After 30 minutes, if the building still stands, election managers count voters in each candidate support group. The election managers disband any group holding less than 15% of the total voters. Those candidates are out of the running.
Pause for arrests, anti-magic fields, dispel magic, wish spells and raise or ressurect various voters.
Give another 30 minutes for those disbanded to either join with an existing group, collect together to support an under-supported candidate, or leave. Leaving is honestly the safest choice. During the First Gnomish Causus, the supporters of Elfric the Unlucky, a retired Warlock, exited the Light Engraver Inn once Elfric’s support collapsed but not before cursing the remaining voters and the beer kegs. Several voters are still purple.
Election managers – those still alive – count voters in various groups. They then apportion delegates based on total support. For example, the candidates are Roderick the Golden, Engineer Breeza and the Gnomish Black Sorceress Supreme. Out of 200 supporters, 5 were gravely injured (yet had their support counted in proximity to various candidate groups from where they lay on the floor bleeding), 6 exited after their candidate’s support collapsed, and 85 were in various states of bandage. The election managers counted 194 voters giving their full support.
- 97 supported Roderick
- 54 supported Breeza
- 46 supported the Black Sorceress
Election managers calculate 50%, 27.8% and and 23.7% percent of the vote respectively. In a winner take all system, Roderick would win this precinct and go on to become the candidate. But Gnomes don’t like it simple. They built a second round of this system. Instead, they proportion 8 delegates – a number picked out of a hat – and give 4 delegates to Roderick, 2 to Breeza and 2 to the Black Sorceress. Then the delegates meet the week after at the remains of Tom Dawes’ bar to repeat the process and fight it out until only two candidates remain. Above rules apply.

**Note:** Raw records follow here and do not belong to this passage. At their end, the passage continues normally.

-- ==== Sys2Proof/Laws/Draw.lean ====
section
/-! SUPPORT. The laws of the framebuffer: a pixel read after a write, and what one sprite bit, one sprite row and the
whole blit do to a pixel and to the collision (44_display.md R192). -/

namespace Sys2Proof.Machine
namespace Framebuffer

theorem pixel_setPixel (fb : Framebuffer) (px qx : Fin 64) (py qy : Fin 32) (b : Bool) :
    (fb.setPixel px py b).pixel qx qy = if qx = px ∧ qy = py then b else fb.pixel qx qy := by
  simp only [pixel, setPixel]
  by_cases hy : qy = py
  · subst hy
    by_cases hx : qx = px
    · subst hx; simp
    · have : px.val ≠ qx.val := fun e => hx (Fin.ext e.symm)
      simp [Vector.getElem_set_ne _ _ this, hx]
  · have : py.val ≠ qy.val := fun e => hy (Fin.ext e.symm)
    simp [Vector.getElem_set_ne _ _ this, hy]

@[simp] theorem pixel_blank (px : Fin 64) (py : Fin 32) : blank.pixel px py = false := by
  simp [pixel, blank]

/-- Two framebuffers are equal when every pixel is. -/
theorem ext_pixel {fb fc : Framebuffer} (h : ∀ px py, fb.pixel px py = fc.pixel px py) : fb = fc := by
  refine Vector.ext fun y hy => Vector.ext fun x hx => ?_
  exact h ⟨x, hx⟩ ⟨y, hy⟩

/-- The sprite bit is 1 and lands on this pixel. -/
def bitHits (x0 y0 : Byte) (r : Nat) (row : Byte) (c : Nat) (px : Fin 64) (py : Fin 32) : Bool :=
  spriteBit row c && decide (px = column x0 c) && decide (py = line y0 r)

theorem drawBit_pixel (x0 y0 : Byte) (r : Nat) (row : Byte) (acc : Framebuffer × Bool) (c : Nat)
    (px : Fin 64) (py : Fin 32) :
    (drawBit x0 y0 r row acc c).1.pixel px py = (acc.1.pixel px py ^^ bitHits x0 y0 r row c px py) := by
  unfold drawBit bitHits
  cases h : spriteBit row c
  · simp
  · simp only [if_true, pixel_setPixel]
    by_cases hx : px = column x0 c <;> by_cases hy : py = line y0 r <;> simp [hx, hy]

theorem drawBit_collision (x0 y0 : Byte) (r : Nat) (row : Byte) (acc : Framebuffer × Bool) (c : Nat) :
    (drawBit x0 y0 r row acc c).2 =
      (acc.2 || (spriteBit row c && acc.1.pixel (column x0 c) (line y0 r))) := by
  unfold drawBit
  cases h : spriteBit row c <;> simp

/-- A row is drawn bit by bit from the left. -/
theorem drawRow_eq (x0 y0 : Byte) (r : Nat) (row : Byte) (acc : Framebuffer × Bool) :
    drawRow x0 y0 r row acc = (List.range 8).foldl (drawBit x0 y0 r row) acc := rfl

@[simp] theorem draw_nil (fb : Framebuffer) (x0 y0 : Byte) : fb.draw x0 y0 [] = (fb, false) := rfl

theorem drawRows_cons (x0 y0 : Byte) (r : Nat) (row : Byte) (rest : List Byte) (acc : Framebuffer × Bool) :
    drawRows x0 y0 r (row :: rest) acc = drawRows x0 y0 (r + 1) rest (drawRow x0 y0 r row acc) := rfl

end Framebuffer
end Sys2Proof.Machine
end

And then, and only then, will the Gnomes participate in full representative Democracy and do the pomp and circumstance and campaign and voting thing.
In the end, only 37 people died in the Second Live Gnomish Caucus. The Gnomes considered this an overall success – and it produced valuable analytical data to boot. Roderick the Golden, having failed in the First Caucus, prevailed in the Second and became the Murder Hobo’s Candidate. He was narrowly defeated by the Black Sorceress in an epic battle of Good vs. Evil on the campaign trail – a fight involving no less than the summoning of demons, epic loans from the Transmuter Bankers, collectable hats, and a full no-holds-barred dance off.
Then, once in office, the Black Sorceress fixed the bridge over Garland’s River and issued 15 new fishing licenses in her first year. A success and triumph, the Gnomes said, of their system.
* It actually comes from the Deep Elven word for “two dudes yelling super loud about nothing on spider chat.”
** Clearly immigration policy is a major gnomish electoral issue.